Waste Experts handles all 15 WEEE categories under one contract, with collections available from any UK location. Every collection includes a Waste Transfer Note and WEEE Evidence Note as standard. For businesses replacing fleets of connected devices, we can provide scheduled collections aligned with your equipment refresh programme.
What Happens to 3G Business Equipment After Collection
Connected business devices contain valuable recovered materials alongside the hazardous components that make correct disposal legally mandatory. A fleet telematics unit contains copper wiring, aluminium casing, a printed circuit board with gold, silver and palladium contacts, and a lithium battery. A building management controller may contain specialist power electronics, large capacitors and in older units, hazardous substances from the lead solder era.
At our Huddersfield facility - recognised by the Environment Agency as benchmark best practice - equipment is dismantled and materials are separated for recovery. Metals go back into manufacturing supply chains. Batteries are processed through our ABTO-accredited treatment routes. Hazardous components are handled under licensed hazardous waste procedures.
The materials recovered from well-processed business electronics are not trivial. A consignment of 200 fleet telematics units contains several kilograms of copper, significant quantities of aluminium and steel, and recoverable precious metals from the circuit board population. This material has real value when processed correctly - and loses all of it when sent to landfill or shredded through a non-specialist route.

If You Are a Telecoms Contractor or Device Supplier
Many businesses are not replacing their 3G devices themselves. They are using telecoms contractors, managed service providers and device suppliers to carry out the hardware swap. If you are managing a device refresh programme on behalf of a customer, the WEEE obligations for the collected devices need to be clarified in the contract before work begins.

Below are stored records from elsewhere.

-- ==== Sys2Proof/Machine/Chan.lean ====
section
/-! DEFINITION. Waits that end, channel control, and the stops of a channel (R49 to R58, R66, R71, R117, R121, R322,
R326, R330, R333). -/

namespace Sys2Proof.Machine

/-! ### Waits (R52, R117, R121) -/

def isTime (d : WaitDesc) : Bool := match d with | .time _ => true | _ => false
def isDomain (d : WaitDesc) : Bool := match d with | .domain _ => true | _ => false

/-- A channel waits; so does one that drains, in the barrier of a leg that has begun (R330). -/
def waits (s : State) (c : Nat) : Bool :=
  decide ((ctx s c).r.state = .wait) ||
  (decide ((ctx s c).r.state = .draining) && decide ((ctx s c).w.phase = .waiting) && decide ((ctx s c).r.desc = .barBefore))

/-- WAIT_SATISFIED: a wait other than for a time ends with its condition met. -/
def waitSatisfied (c : Nat) (s : State) : State :=
  let d := (ctx s c).r.desc
  if waits s c && !isTime d && !isDomain d && condMet s c d then satisfied c d s else s
def execWaitSatisfied (c : Nat) (s : State) : Host.Outcome State Fault Refusal := .next (waitSatisfied c s)

/-- WAITTIME_TARGET_REACHED (R121). -/
def targetReached (c : Nat) (s : State) : State :=
  let d := (ctx s c).r.desc
  if decide ((ctx s c).r.state = .wait) && isTime d && condMet s c d then satisfied c d s else s
def execWaittimeTargetReached (c : Nat) (s : State) : Host.Outcome State Fault Refusal := .next (targetReached c s)

/-- WAIT_DEADLINE_REACHED (R117): a condition met in the same ECLK wins. -/
def deadlineEnds (c : Nat) (s : State) : State :=
  let d := (ctx s c).r.desc
  if decide ((ctx s c).r.state = .wait) && decide ((ctx s c).w.phase = .waiting) && deadlineReached s c then
    if condMet s c d then satisfied c d s else finishZ c false s
  else s
def execWaitDeadlineReached (c : Nat) (s : State) : Host.Outcome State Fault Refusal := .next (deadlineEnds c s)

/-! ### CH_CTRL (R50) -/

/-- EN written 1 while it reads 0, or while a re-arm is pending (R53, R56). -/
def enOne (c : Nat) (s : State) : State :=
  let r := (ctx s c).r
  if r.en then
    if decide (r.state = .draining) && r.rearm then modR c (fun r => { r with rearmCnt := sat16 r.rearmCnt }) s else s
  else
    match r.state with
    | .off => startChannel c s
    | .draining => modR c (fun r => { r with en := true, rearm := true }) s
    | .fault => if (ctx s c).w.toOff then startChannel c (enterOff c r.aborted s) else s
    | _ => s

/-- EN written 0 while it reads 1 (R52, R56, R333). -/
def enZero (c : Nat) (s : State) : State :=
  let x := ctx s c
  if !x.r.en then s
  else
    match x.r.state with
    | .draining => modR c (fun r => { r with en := false, rearm := false }) s
    | .fault => enterOff c x.r.aborted (modR c (fun r => { r with en := false }) s)
    | .off => modR c (fun r => { r with en := false }) s
    | _ => if x.w.faulting.isSome then modR c (fun r => { r with en := false }) s else drain c s

/-- The record of a channel that reaches OFF through ABORT (R271). -/
def abortedRecord (c : Nat) (s : State) : State :=
  markSet (w1cKey (0x8008 + 32 * c) 21) (offerNow .ctl (legBook s c) 7 1 c (ctx s c).r.pc.toNat 0 0 s)

/-- ABORT (R55); from FAULT nothing is outstanding, and the channel is OFF at once. -/
def abortCh (c : Nat) (s : State) : State :=
  match (ctx s c).r.state with
  | .off => modR c (fun r => { r with en := false }) s
  | .fault =>
    let s := abortedRecord c (dropFire c 4 s)
    enterOff c true (modR c (fun r => { r with en := false, divPend := false, wake := false }) s)
  | _ => abort c s

/-- PAUSE (R51, R58). -/
def pauseCh (c : Nat) (s : State) : State :=
  let x := ctx s c
  match x.r.state with
  | .active | .wait | .parked | .held =>
    if x.w.faulting.isSome then s else tryPause c (modW c (fun w => { w with pausePend := true }) s)
  | .halted =>
    if decide (x.r.resume = .paused) then s
    else modR c (fun r => { r with pauseRet := r.resume, resume := .paused }) s
  | _ => s

/-- RESUME (R52, R58). -/
def resumeCh (c : Nat) (s : State) : State :=
  let x := ctx s c
  match x.r.state with
  | .paused => if x.w.faulting.isSome then s else resume c s
  | .halted => if decide (x.r.resume = .paused) then modR c (fun r => { r with resume := r.pauseRet, pauseRet := .off }) s else s
  | _ => s

/-- One write to CH_CTRL (R50). -/
def writeCtrl (c : Nat) (v : W32) (s : State) : State :=
  let en := (ctx s c).r.en
  if bit v 3 then abortCh c s
  else if en && !bit v 0 then enZero c s
  else
    let s := if bit v 0 then enOne c s else s
    if bit v 1 && bit v 2 then s
    else if bit v 1 then pauseCh c s
    else if bit v 2 then resumeCh c s else s

/-- CH_DIVERT (R71). -/
def writeDivert (c : Nat) (v : W32) (s : State) : State :=
  match (ctx s c).r.state with
  | .off | .fault | .draining => s
  | _ => divertNow c (modR c (fun r => { r with divTarget := v &&& 0xFFFFFFE0, divPend := true }) s)

/-- A control write as it reaches the context. -/
def applyCtl (c : Nat) (w : CtlWrite) (s : State) : State :=
  match w with
  | .ctrl v => writeCtrl c v s
  | .wake => wake c s
  | .divert v => writeDivert c v s
  | .fire f => fireAt c f s

/-- A control write acts at the end of its ECLK, after what hardware does in it (R333, R444). -/
def control (c : Nat) (w : CtlWrite) (s : State) : State := { s with ctl := s.ctl ++ [(c, w)] }

/-- The control writes of the ECLK act, in order; one to a context that moves waits (R57). -/
def ctlEnd (s : State) : State :=
  let due := s.ctl.filter (fun e => !inTransfer s e.1)
  due.foldl (fun s e => applyCtl e.1 e.2 s) { s with ctl := s.ctl.filter (fun e => inTransfer s e.1) }

/-- An ABORT, or a change of EN to 0, that acts at the end of this ECLK: it goes before a global halt (R333). -/
def stopComes (s : State) (c : Nat) : Bool :=
  s.ctl.any (fun e => e.1 == c && (match e.2 with | .ctrl v => bit v 3 || ((ctx s c).r.en && !bit v 0) | _ => false))

def chOff (c at_ : Nat) : Nat := 0x8000 + 32 * c + at_
def enBit (s : State) (c : Nat) : W32 := BitVec.ofNat 32 (bool (ctx s c).r.en)

/-- CH_START (R53, R56): CH_CTRL written with EN = 1. -/
def execChStart (by_ : Initiator) (c : Fin 1024) (s : State) : Host.Outcome State Fault Refusal :=
  .next (regWrite by_ (chOff c 0) (.chStart by_ c) (control c (.ctrl 1)) s)
/-- CH_DRAIN (R330): CH_CTRL written with EN = 0. -/
def execChDrain (by_ : Initiator) (c : Fin 1024) (s : State) : Host.Outcome State Fault Refusal :=
  .next (regWrite by_ (chOff c 0) (.chDrain by_ c) (control c (.ctrl 0)) s)
/-- CH_PAUSE (R51): PAUSE with EN as it reads. -/
def execChPause (by_ : Initiator) (c : Fin 1024) (s : State) : Host.Outcome State Fault Refusal :=
  .next (regWrite by_ (chOff c 0) (.chPause by_ c) (control c (.ctrl (2 ||| enBit s c))) s)
/-- CH_RESUME (R52): RESUME with EN as it reads. -/
def execChResume (by_ : Initiator) (c : Fin 1024) (s : State) : Host.Outcome State Fault Refusal :=
  .next (regWrite by_ (chOff c 0) (.chResume by_ c) (control c (.ctrl (4 ||| enBit s c))) s)
/-- CH_ABORT (R55). -/
def execChAbort (by_ : Initiator) (c : Fin 1024) (s : State) : Host.Outcome State Fault Refusal :=
  .next (regWrite by_ (chOff c 0) (.chAbort by_ c) (control c (.ctrl 8)) s)
/-- CH_WAKE (R66). -/
def execChWake (by_ : Initiator) (c : Fin 1024) (s : State) : Host.Outcome State Fault Refusal :=
  .next (regWrite by_ (chOff c 0x0C) (.chWake by_ c) (control c .wake) s)
/-- CH_DIVERT (R71). -/
def execChDivert (by_ : Initiator) (c : Fin 1024) (target : W32) (s : State) : Host.Outcome State Fault Refusal :=
  .next (regWrite by_ (chOff c 0x14) (.chDivert by_ c target) (control c (.divert target)) s)

/-- A write of CH_LEGEND (R38 to R40, R218); a channel that becomes bound is armed (R192). -/
def writeLegend (c : Nat) (v : W32) (s : State) : State :=
  let old := legend s c
  let s := { s with legends := tset legendReset s.legends c (legendWritten s c v) }
  let s := if legReqen s c && decide (fld old 29 20 ≠ fld (legend s c) 29 20) then
      modW c (fun w => { w with armed := true, rearmAt := none, consNo := none }) s
    else s
  if !legPin s c && decide ((ctx s c).r.state = .off) then releaseSlot c s else s

/-- CH_LEGEND_WRITE (R40). -/
def execChLegendWrite (by_ : Initiator) (c : Fin 1024) (v : W32) (s : State) : Host.Outcome State Fault Refusal :=
  .next (regWrite by_ (chOff c 0x10) (.chLegendWrite by_ c v) (writeLegend c v) s)

/-- CH_REARM_CLR (R430). -/
def clearRearm (c : Nat) (s : State) : State := modR c (fun r => { r with rearmCnt := 0 }) s
def execChRearmClr (by_ : Initiator) (c : Fin 1024) (s : State) : Host.Outcome State Fault Refusal :=
  .next (regWrite by_ (chOff c 0x1C) (.chRearmClr by_ c) (clearRearm c) s)

/-! ### Stops that come about (R51, R52, R322, R326, R330) -/

/-- PAUSE_STOP_POINT (R51). -/
def execPauseStopPoint (c : Nat) (s : State) : Host.Outcome State Fault Refusal := .next (tryPause c s)

/-- DRAIN_COMPLETE (R52, R55, R56, R333). -/
def drainComplete (c : Nat) (s : State) : State :=
  let x := ctx s c
  if decide (x.r.state = .draining) && drained s c && (x.w.aborting || x.w.faulting.isNone) then
    let s := match x.w.faulting with
      | some f => offerFault c f s
      | none => s
    let s := if x.w.aborting then abortedRecord c s else s
    if x.r.rearm then startChannel c s else enterOff c x.w.aborting s
  else s
def execDrainComplete (c : Nat) (s : State) : Host.Outcome State Fault Refusal := .next (drainComplete c s)

/-- FAULT_ENTRY (R322): the issued writes are accepted. -/
def faultEntry (c : Nat) (s : State) : State :=
  let x := ctx s c
  match x.w.faulting with
  | none => s
  | some f =>
    if x.w.aborting || decide (x.r.state = .halted) || decide (0 < covered s c) || (laneOf s c).isSome then s
    else
      let s := setCtx s c { r := { x.r with state := .fault, wait := .none, desc := .none, deadline := none, rearm := false },
                            w := { x.w with phase := .idle, faulting := none, pausePend := false, toOff := !x.r.en, progressed := true,
                                            reqHeld := false } }
      offerFault c f s
def execFaultEntry (c : Nat) (s : State) : Host.Outcome State Fault Refusal := .next (faultEntry c s)

/-- FAULT_TO_OFF (R326). -/
def faultToOff (c : Nat) (s : State) : State :=
  let x := ctx s c
  if decide (x.r.state = .fault) && x.w.toOff then enterOff c x.r.aborted s else s
def execFaultToOff (c : Nat) (s : State) : Host.Outcome State Fault Refusal := .next (faultToOff c s)

end Sys2Proof.Machine
end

The most common failure point in WEEE compliance during contractor-led device upgrades is the assumption that the contractor is handling disposal. They may be. They may not be. Without written confirmation and documented waste transfer notes, your customer's Duty of Care is not discharged - and neither is yours.

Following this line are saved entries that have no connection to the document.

/-! ### Every frame -/

/-- A frame that the router acts on at this node; `rclk` is the RCLK period in which a synchronisation frame came, and
`leave` that in which its answer leaves. -/
def act (p rclk leave : Nat) (f : Frame) (s : State) : State :=
  match f.body with
  | .wrs addr tag pois mask data => inWrs p f.hdr addr tag pois mask data s
  | .wr addr tag units => inWr p f.hdr addr tag units s
  | .rd addr tag mask => inRd p f.hdr addr tag mask s
  | .ev rnum => inEv p f.hdr rnum.toNat s
  | .ack addr tag => cameAck f.hdr addr tag s
  | .nak addr tag reason dom unit => cameNak f.hdr addr tag reason.toNat dom.toNat unit.toNat s
  | .rdr addr tag pois d => cameRdr addr tag pois d s
  | .note leave q nbr _ => cameNote f.hdr leave q nbr s
  | .reserved _ => refuse p f.hdr.dst.toNat f.hdr.src.toNat 2 s
  | .synq => cameSynq p f.hdr rclk leave s
  | .synr nosync t2 t3 => cameSynr p nosync t2 t3 rclk s
  | .sv x a id => cameSv p x a id s
  | .svr x u i v w wv arr ps => cameSvr p x u i v w wv arr ps s
  | .rl _ last first es => cameRl p f.hdr last first es s

/-- A good frame is taken: acted on, or sent on (R356, R366).  Its credit is returned as it leaves the buffer (R355). -/
def receiveAt (p rclk leave : Nat) (f : Frame) (s : State) : State :=
  match takeFrame p f s with
  | none => s
  | some s =>
    if !s.fab.en then freeFlits (some p) f s
    else
      match onward s p f with
      | some (g, q) => forward p f g q s
      | none => act p rclk leave f (freeFlits (some p) f s)
def receive (p : Nat) (f : Frame) (s : State) : State := receiveAt p 0 0 f s

/-- RX_WRS (R363). -/
def execRxWrs (p : Fin 4) (h : Hdr) (addr : W32) (tag : BitVec 14) (pois : Bool) (mask : W8) (data : W64) (s : State) :
    Host.Outcome State Fault Refusal := .next (receive p ⟨h, .wrs addr tag pois mask data⟩ s)
/-- RX_WR (R363). -/
def execRxWr (p : Fin 4) (h : Hdr) (addr : W32) (tag : BitVec 14) (units : List WUnit) (s : State) : Host.Outcome State Fault Refusal :=
  if wrUnitsOk units then .next (receive p ⟨h, .wr addr tag units⟩ s) else .fault .malformed
/-- RX_RD (R363). -/
def execRxRd (p : Fin 4) (h : Hdr) (addr : W32) (tag : BitVec 14) (mask : W16) (s : State) : Host.Outcome State Fault Refusal :=
  .next (receive p ⟨h, .rd addr tag mask⟩ s)
/-- RX_EV (R364). -/
def execRxEv (p : Fin 4) (h : Hdr) (rnum : BitVec 9) (s : State) : Host.Outcome State Fault Refusal := .next (receive p ⟨h, .ev rnum⟩ s)
/-- RX_ACK (R258, R367). -/
def execRxAck (p : Fin 4) (h : Hdr) (addr : W32) (tag : BitVec 14) (s : State) : Host.Outcome State Fault Refusal :=
  .next (receive p ⟨h, .ack addr tag⟩ s)
/-- RX_NAK (R363, R367). -/
def execRxNak (p : Fin 4) (h : Hdr) (addr : W32) (tag : BitVec 14) (reason dom : BitVec 4) (unit : BitVec 3) (s : State) :
    Host.Outcome State Fault Refusal := .next (receive p ⟨h, .nak addr tag reason dom unit⟩ s)
/-- RX_RDR (R363). -/
def execRxRdr (p : Fin 4) (h : Hdr) (addr : W32) (tag : BitVec 14) (pois : Bool) (data : W128) (s : State) :
    Host.Outcome State Fault Refusal := .next (receive p ⟨h, .rdr addr tag pois data⟩ s)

We work with telecoms contractors, IT asset disposal businesses and managed service providers on structured recycling programmes covering device refreshes of any scale. We provide the documentation infrastructure to keep both the contractor and the end customer compliant through every stage of the programme.
The Practical Next Step
If your business has replaced 3G devices in the past 12 months and cannot immediately produce a Waste Transfer Note and WEEE Evidence Note for each item, that is a compliance gap. It is worth addressing before an Environment Agency audit surfaces it.
If you have 3G devices still waiting for replacement or disposal - sitting in a server room, a vehicle depot or a facilities management storeroom - arrange a collection before the equipment accumulates further.
And if you have not yet audited your 2G device estate, now is the time. The 2G switch-off timeline is longer than 3G, but the volumes involved are significantly larger.
Get a quote for your WEEE collection or speak to our team about a device refresh programme for your business.
The 3G switch-off is generating a wave of business WEEE that has received almost no attention compared to the consumer phone story. Fleet telematics, building management systems, lone worker devices, industrial monitors and security panels are all being replaced right now - and every item requires compliant disposal under the WEEE Regulations 2013.
Waste Experts collects all 15 WEEE categories nationwide, with full Duty of Care documentation and WEEE Evidence Notes on every collection. For telecoms contractors and managed service providers handling device refreshes, we provide structured programmes with the documentation infrastructure to keep every party compliant.